On the other hand, investors who chose the conservative strategy and diversified your investments, you can count on plus 3-4 percentage points to the average rate on deposits in the long term. What steps should be taken to stop being afraid of the crisis and make money in any situation?
Three rules of investment
A few years ago at the University of southern California conducted an interesting study. The subject is offered to play a game, the probability of winning which was 50%: at a loss, he would lose $1 and when you win you would receive $2.5 million. That is, if you play this game many times, eventually you will win. In this light, once lost, the subject, the idea was to continue the game. However, it turned out that after losing only 40% of the participants had decided to re investments, while the rest preferred not to risk.
In the genetic memory of a Russian investor have stored too many crises — 1998, 2008, 2014. All these events make the person with the money to ask yourself: “what if everything collapses? Why risk not simply whether all the money placed on Deposit?” However, people understand that the Deposit will bring a pretty limited income and their extension rate may change. The desire to make money pushes them to invest in the stock market.
I suggest before you open a brokerage account to agree with myself on several counts. The first thing to do is to accept and understand one of the basic laws of the market. It may seem very simple, but it is somehow forgotten when you start to imagine what will spend the unearned profit. The market may rise and fall. Therefore, the yield above the Deposit is not guaranteed, and in a negative scenario possible losses. Even if the portfolio is very diversified, the probability of getting the income less rates on deposits on short-term interval (i.e. three years) and competent risk assessment is more than 50%.

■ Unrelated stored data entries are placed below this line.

/-! ### setFV -/

@[simp] theorem setFV_phase (s : State) : (setFV s).phase = s.phase := rfl
@[simp] theorem setFV_err (s : State) : (setFV s).err = s.err := rfl
@[simp] theorem setFV_errinfo (s : State) : (setFV s).errinfo = s.errinfo := rfl
@[simp] theorem setFV_fv (s : State) : (setFV s).fv = true := rfl
@[simp] theorem setFV_tv (s : State) : (setFV s).tv = s.tv := rfl
@[simp] theorem setFV_dv (s : State) : (setFV s).dv = s.dv := rfl
@[simp] theorem setFV_freq (s : State) : (setFV s).freq = s.freq := rfl
@[simp] theorem setFV_node (s : State) : (setFV s).node = s.node := rfl
@[simp] theorem setFV_ncount (s : State) : (setFV s).ncount = s.ncount := rfl
@[simp] theorem setFV_nleaf (s : State) : (setFV s).nleaf = s.nleaf := rfl
@[simp] theorem setFV_root (s : State) : (setFV s).root = s.root := rfl
@[simp] theorem setFV_leaflist (s : State) : (setFV s).leaflist = s.leaflist := rfl
@[simp] theorem setFV_work (s : State) : (setFV s).work = s.work := rfl
@[simp] theorem setFV_dict (s : State) : (setFV s).dict = s.dict := rfl
@[simp] theorem setFV_hdrN (s : State) : (setFV s).hdrN = s.hdrN := rfl
@[simp] theorem setFV_hdrW (s : State) : (setFV s).hdrW = s.hdrW := rfl
@[simp] theorem setFV_buf (s : State) : (setFV s).buf = s.buf := rfl
@[simp] theorem setFV_bitlen (s : State) : (setFV s).bitlen = s.bitlen := rfl
@[simp] theorem setFV_cur (s : State) : (setFV s).cur = s.cur := rfl
@[simp] theorem setFV_remain (s : State) : (setFV s).remain = s.remain := rfl
@[simp] theorem setFV_shift (s : State) : (setFV s).shift = s.shift := rfl
@[simp] theorem setFV_bitpos (s : State) : (setFV s).bitpos = s.bitpos := rfl
@[simp] theorem setFV_inp (s : State) : (setFV s).inp = s.inp := rfl
@[simp] theorem setFV_out (s : State) : (setFV s).out = s.out := rfl
@[simp] theorem setFV_accesses (s : State) : (setFV s).accesses = s.accesses := rfl
@[simp] theorem setFV_pending (s : State) : (setFV s).pending = s.pending := rfl
@[simp] theorem setFV_replies (s : State) : (setFV s).replies = s.replies := rfl

/-! ### setTV -/

@[simp] theorem setTV_phase (s : State) : (setTV s).phase = s.phase := rfl
@[simp] theorem setTV_err (s : State) : (setTV s).err = s.err := rfl
@[simp] theorem setTV_errinfo (s : State) : (setTV s).errinfo = s.errinfo := rfl
@[simp] theorem setTV_fv (s : State) : (setTV s).fv = s.fv := rfl
@[simp] theorem setTV_tv (s : State) : (setTV s).tv = true := rfl
@[simp] theorem setTV_dv (s : State) : (setTV s).dv = s.dv := rfl
@[simp] theorem setTV_freq (s : State) : (setTV s).freq = s.freq := rfl
@[simp] theorem setTV_node (s : State) : (setTV s).node = s.node := rfl
@[simp] theorem setTV_ncount (s : State) : (setTV s).ncount = s.ncount := rfl
@[simp] theorem setTV_nleaf (s : State) : (setTV s).nleaf = s.nleaf := rfl
@[simp] theorem setTV_root (s : State) : (setTV s).root = s.root := rfl
@[simp] theorem setTV_leaflist (s : State) : (setTV s).leaflist = s.leaflist := rfl
@[simp] theorem setTV_work (s : State) : (setTV s).work = s.work := rfl
@[simp] theorem setTV_dict (s : State) : (setTV s).dict = s.dict := rfl
@[simp] theorem setTV_hdrN (s : State) : (setTV s).hdrN = s.hdrN := rfl
@[simp] theorem setTV_hdrW (s : State) : (setTV s).hdrW = s.hdrW := rfl
@[simp] theorem setTV_buf (s : State) : (setTV s).buf = s.buf := rfl
@[simp] theorem setTV_bitlen (s : State) : (setTV s).bitlen = s.bitlen := rfl
@[simp] theorem setTV_cur (s : State) : (setTV s).cur = s.cur := rfl
@[simp] theorem setTV_remain (s : State) : (setTV s).remain = s.remain := rfl
@[simp] theorem setTV_shift (s : State) : (setTV s).shift = s.shift := rfl
@[simp] theorem setTV_bitpos (s : State) : (setTV s).bitpos = s.bitpos := rfl
@[simp] theorem setTV_inp (s : State) : (setTV s).inp = s.inp := rfl
@[simp] theorem setTV_out (s : State) : (setTV s).out = s.out := rfl
@[simp] theorem setTV_accesses (s : State) : (setTV s).accesses = s.accesses := rfl
@[simp] theorem setTV_pending (s : State) : (setTV s).pending = s.pending := rfl
@[simp] theorem setTV_replies (s : State) : (setTV s).replies = s.replies := rfl

/-! ### setDV -/

@[simp] theorem setDV_phase (s : State) : (setDV s).phase = s.phase := rfl
@[simp] theorem setDV_err (s : State) : (setDV s).err = s.err := rfl
@[simp] theorem setDV_errinfo (s : State) : (setDV s).errinfo = s.errinfo := rfl
@[simp] theorem setDV_fv (s : State) : (setDV s).fv = s.fv := rfl
@[simp] theorem setDV_tv (s : State) : (setDV s).tv = s.tv := rfl
@[simp] theorem setDV_dv (s : State) : (setDV s).dv = true := rfl
@[simp] theorem setDV_freq (s : State) : (setDV s).freq = s.freq := rfl
@[simp] theorem setDV_node (s : State) : (setDV s).node = s.node := rfl
@[simp] theorem setDV_ncount (s : State) : (setDV s).ncount = s.ncount := rfl
@[simp] theorem setDV_nleaf (s : State) : (setDV s).nleaf = s.nleaf := rfl
@[simp] theorem setDV_root (s : State) : (setDV s).root = s.root := rfl
@[simp] theorem setDV_leaflist (s : State) : (setDV s).leaflist = s.leaflist := rfl
@[simp] theorem setDV_work (s : State) : (setDV s).work = s.work := rfl
@[simp] theorem setDV_dict (s : State) : (setDV s).dict = s.dict := rfl
@[simp] theorem setDV_hdrN (s : State) : (setDV s).hdrN = s.hdrN := rfl
@[simp] theorem setDV_hdrW (s : State) : (setDV s).hdrW = s.hdrW := rfl
@[simp] theorem setDV_buf (s : State) : (setDV s).buf = s.buf := rfl
@[simp] theorem setDV_bitlen (s : State) : (setDV s).bitlen = s.bitlen := rfl
@[simp] theorem setDV_cur (s : State) : (setDV s).cur = s.cur := rfl
@[simp] theorem setDV_remain (s : State) : (setDV s).remain = s.remain := rfl
@[simp] theorem setDV_shift (s : State) : (setDV s).shift = s.shift := rfl
@[simp] theorem setDV_bitpos (s : State) : (setDV s).bitpos = s.bitpos := rfl
@[simp] theorem setDV_inp (s : State) : (setDV s).inp = s.inp := rfl
@[simp] theorem setDV_out (s : State) : (setDV s).out = s.out := rfl
@[simp] theorem setDV_accesses (s : State) : (setDV s).accesses = s.accesses := rfl
@[simp] theorem setDV_pending (s : State) : (setDV s).pending = s.pending := rfl
@[simp] theorem setDV_replies (s : State) : (setDV s).replies = s.replies := rfl

/-! ### startTree -/

@[simp] theorem startTree_phase (s : State) : (startTree s).phase = s.phase := rfl
@[simp] theorem startTree_err (s : State) : (startTree s).err = s.err := rfl
@[simp] theorem startTree_errinfo (s : State) : (startTree s).errinfo = s.errinfo := rfl
@[simp] theorem startTree_fv (s : State) : (startTree s).fv = s.fv := rfl
@[simp] theorem startTree_tv (s : State) : (startTree s).tv = false := rfl
@[simp] theorem startTree_dv (s : State) : (startTree s).dv = false := rfl
@[simp] theorem startTree_freq (s : State) : (startTree s).freq = s.freq := rfl
@[simp] theorem startTree_node (s : State) : (startTree s).node = s.node := rfl
@[simp] theorem startTree_ncount (s : State) : (startTree s).ncount = 0#10 := rfl
@[simp] theorem startTree_nleaf (s : State) : (startTree s).nleaf = 0#9 := rfl
@[simp] theorem startTree_root (s : State) : (startTree s).root = Config.nil := rfl
@[simp] theorem startTree_leaflist (s : State) : (startTree s).leaflist = s.leaflist := rfl
@[simp] theorem startTree_work (s : State) : (startTree s).work = [] := rfl
@[simp] theorem startTree_dict (s : State) : (startTree s).dict = invalidated s.dict := rfl
@[simp] theorem startTree_hdrN (s : State) : (startTree s).hdrN = s.hdrN := rfl
@[simp] theorem startTree_hdrW (s : State) : (startTree s).hdrW = s.hdrW := rfl
@[simp] theorem startTree_buf (s : State) : (startTree s).buf = s.buf := rfl
@[simp] theorem startTree_bitlen (s : State) : (startTree s).bitlen = s.bitlen := rfl
@[simp] theorem startTree_cur (s : State) : (startTree s).cur = s.cur := rfl
@[simp] theorem startTree_remain (s : State) : (startTree s).remain = s.remain := rfl
@[simp] theorem startTree_shift (s : State) : (startTree s).shift = s.shift := rfl
@[simp] theorem startTree_bitpos (s : State) : (startTree s).bitpos = s.bitpos := rfl
@[simp] theorem startTree_inp (s : State) : (startTree s).inp = s.inp := rfl
@[simp] theorem startTree_out (s : State) : (startTree s).out = s.out := rfl
@[simp] theorem startTree_accesses (s : State) : (startTree s).accesses = s.accesses := rfl
@[simp] theorem startTree_pending (s : State) : (startTree s).pending = s.pending := rfl
@[simp] theorem startTree_replies (s : State) : (startTree s).replies = s.replies := rfl

/-! ### recordLeaves -/

@[simp] theorem recordLeaves_phase (s : State) : (recordLeaves s).phase = s.phase := rfl
@[simp] theorem recordLeaves_err (s : State) : (recordLeaves s).err = s.err := rfl
@[simp] theorem recordLeaves_errinfo (s : State) : (recordLeaves s).errinfo = s.errinfo := rfl
@[simp] theorem recordLeaves_fv (s : State) : (recordLeaves s).fv = s.fv := rfl
@[simp] theorem recordLeaves_tv (s : State) : (recordLeaves s).tv = s.tv := rfl
@[simp] theorem recordLeaves_dv (s : State) : (recordLeaves s).dv = s.dv := rfl
@[simp] theorem recordLeaves_freq (s : State) : (recordLeaves s).freq = s.freq := rfl
@[simp] theorem recordLeaves_node (s : State) : (recordLeaves s).node = s.node := rfl
@[simp] theorem recordLeaves_ncount (s : State) : (recordLeaves s).ncount = s.ncount := rfl
@[simp] theorem recordLeaves_nleaf (s : State) : (recordLeaves s).nleaf = BitVec.ofNat 9 s.work.length := rfl
@[simp] theorem recordLeaves_root (s : State) : (recordLeaves s).root = s.root := rfl
@[simp] theorem recordLeaves_leaflist (s : State) : (recordLeaves s).leaflist = writeLeafList s.work 0 s.leaflist := rfl
@[simp] theorem recordLeaves_work (s : State) : (recordLeaves s).work = s.work := rfl
@[simp] theorem recordLeaves_dict (s : State) : (recordLeaves s).dict = s.dict := rfl
@[simp] theorem recordLeaves_hdrN (s : State) : (recordLeaves s).hdrN = s.hdrN := rfl
@[simp] theorem recordLeaves_hdrW (s : State) : (recordLeaves s).hdrW = s.hdrW := rfl
@[simp] theorem recordLeaves_buf (s : State) : (recordLeaves s).buf = s.buf := rfl
@[simp] theorem recordLeaves_bitlen (s : State) : (recordLeaves s).bitlen = s.bitlen := rfl
@[simp] theorem recordLeaves_cur (s : State) : (recordLeaves s).cur = s.cur := rfl
@[simp] theorem recordLeaves_remain (s : State) : (recordLeaves s).remain = s.remain := rfl
@[simp] theorem recordLeaves_shift (s : State) : (recordLeaves s).shift = s.shift := rfl
@[simp] theorem recordLeaves_bitpos (s : State) : (recordLeaves s).bitpos = s.bitpos := rfl
@[simp] theorem recordLeaves_inp (s : State) : (recordLeaves s).inp = s.inp := rfl
@[simp] theorem recordLeaves_out (s : State) : (recordLeaves s).out = s.out := rfl
@[simp] theorem recordLeaves_accesses (s : State) : (recordLeaves s).accesses = s.accesses := rfl
@[simp] theorem recordLeaves_pending (s : State) : (recordLeaves s).pending = s.pending := rfl
@[simp] theorem recordLeaves_replies (s : State) : (recordLeaves s).replies = s.replies := rfl

/-! ### finishTree -/

@[simp] theorem finishTree_phase (s : State) : (finishTree s).phase = s.phase := rfl
@[simp] theorem finishTree_err (s : State) : (finishTree s).err = s.err := rfl
@[simp] theorem finishTree_errinfo (s : State) : (finishTree s).errinfo = s.errinfo := rfl
@[simp] theorem finishTree_fv (s : State) : (finishTree s).fv = s.fv := rfl
@[simp] theorem finishTree_tv (s : State) : (finishTree s).tv = true := rfl
@[simp] theorem finishTree_dv (s : State) : (finishTree s).dv = s.dv := rfl
@[simp] theorem finishTree_freq (s : State) : (finishTree s).freq = s.freq := rfl
@[simp] theorem finishTree_node (s : State) : (finishTree s).node = s.node := rfl
@[simp] theorem finishTree_ncount (s : State) : (finishTree s).ncount = s.ncount := rfl
@[simp] theorem finishTree_nleaf (s : State) : (finishTree s).nleaf = s.nleaf := rfl
@[simp] theorem finishTree_root (s : State) : (finishTree s).root = s.work.headD Config.nil := rfl
@[simp] theorem finishTree_leaflist (s : State) : (finishTree s).leaflist = s.leaflist := rfl
@[simp] theorem finishTree_work (s : State) : (finishTree s).work = s.work := rfl
@[simp] theorem finishTree_dict (s : State) : (finishTree s).dict = s.dict := rfl
@[simp] theorem finishTree_hdrN (s : State) : (finishTree s).hdrN = s.hdrN := rfl
@[simp] theorem finishTree_hdrW (s : State) : (finishTree s).hdrW = s.hdrW := rfl
@[simp] theorem finishTree_buf (s : State) : (finishTree s).buf = s.buf := rfl
@[simp] theorem finishTree_bitlen (s : State) : (finishTree s).bitlen = s.bitlen := rfl
@[simp] theorem finishTree_cur (s : State) : (finishTree s).cur = s.cur := rfl
@[simp] theorem finishTree_remain (s : State) : (finishTree s).remain = s.remain := rfl
@[simp] theorem finishTree_shift (s : State) : (finishTree s).shift = s.shift := rfl
@[simp] theorem finishTree_bitpos (s : State) : (finishTree s).bitpos = s.bitpos := rfl
@[simp] theorem finishTree_inp (s : State) : (finishTree s).inp = s.inp := rfl
@[simp] theorem finishTree_out (s : State) : (finishTree s).out = s.out := rfl
@[simp] theorem finishTree_accesses (s : State) : (finishTree s).accesses = s.accesses := rfl
@[simp] theorem finishTree_pending (s : State) : (finishTree s).pending = s.pending := rfl
@[simp] theorem finishTree_replies (s : State) : (finishTree s).replies = s.replies := rfl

From this follows the second rule: before you start to invest, it is necessary to clearly define their risk profile and understand what part of the portfolio of the person is willing to lose. Here we turn to the field of psychology, where there are no clear evaluation criteria. So pretty everyday, at first glance, the aspects that help to determine how well the investor to cope with negativity in life.
I recommend to watch their emotions by presenting a simple situation. You pass the exam at the Institute. How much are you worried? If your feelings can be described as “if I don’t pass the test — nothing bad will happen, I’m just gonna retake it” means you can safely burn themselves into the category of moderate risk investors.
If emotions can be expressed with the words “if I don’t pass this exam on my future life and career can put a cross,” it is better to focus on fixed income instruments, that is on Deposit. Of course, the exam exam is alike, but for some people it decides their fate, while others always find reasons not to worry.
In the next stage it is necessary to determine the proportion of savings that will be invested in the market. We recommend starting with 5% of the free amount, and every six months, add 5%, bringing the total investment amounts to 20-30% of the available funds. This approach has several advantages. First, even in a strong market decline immediately after the purchase, the loss will be small. Second, reinvesting the earned market income, the risk is not accumulated, and earned investment income. So what is the difference between the profit and the Deposit rate will be insignificant and will not prevent a novice investor to further develop the stock market.
Then you can proceed to the choice of instruments.
Portfolio for the investor
What do the investors who are still afraid of correction in a volatile market? You need to collect maximally diversified portfolio of the tools that can protect from the volatility of the assets. I propose to consider three ways of filling the investment shares of the portfolio. Take for example the novice investor who decided to invest in investment assets, only 5% of its portfolio.
Option 1. To open an individual investment account and to acquire bonds of companies from the list of “blue chips”. It is important to hold these bonds to maturity, since such paper is exposed to market risk: if you sell them before you lose a part of invested funds. If you hold the bond the entire maturity, it is possible to obtain the forecasted income for her, which is the sum of the coupon payments and the payment of “body debt.” Here will almost certainly yield “Deposit plus 0.5 percentage points”. At the same time, the person will feel in practice, what is market risk. This option has the undeniable advantage of the tax deduction, which after three years can be up to 52 400 rubles. There are, however, negative — with a small amount of funds will not work to make a diversified portfolio of bonds.
Option 2. To open an individual investment account and purchase mutual Funds or ETF. In this case, will also be the tax benefit. The yield of this portfolio can be both plus, and minus 1.3 percentage point the average rate on deposits. Increase of profitability in this case will depend on the level of risk tool that will choose the investor. For example, the equity Fund will allow you to earn more income, but also “fine” to rate this choice possible is more significant.
Option 3. Buy products with capital protection. The essence of products with capital protection that in any case, they ensure the return of client funds — in the negative it is impossible to escape. It is primarily structured notes and exchange structural bonds that produce the brokers and asset managers and investment products of life insurers. All of these tools involve investment in a wide range of securities. This is a fairly stable strategy, which will bring a bit more than investing in the BFL, but most likely it will give way to yield mutual Funds and ETFs. If successful, the outcome of the investment portfolio of structured products will bring a plus of 0.5-1.5 percentage points to the Deposit rate, while the negative market scenario, the investor did not earn, but at least preserve the initial investment.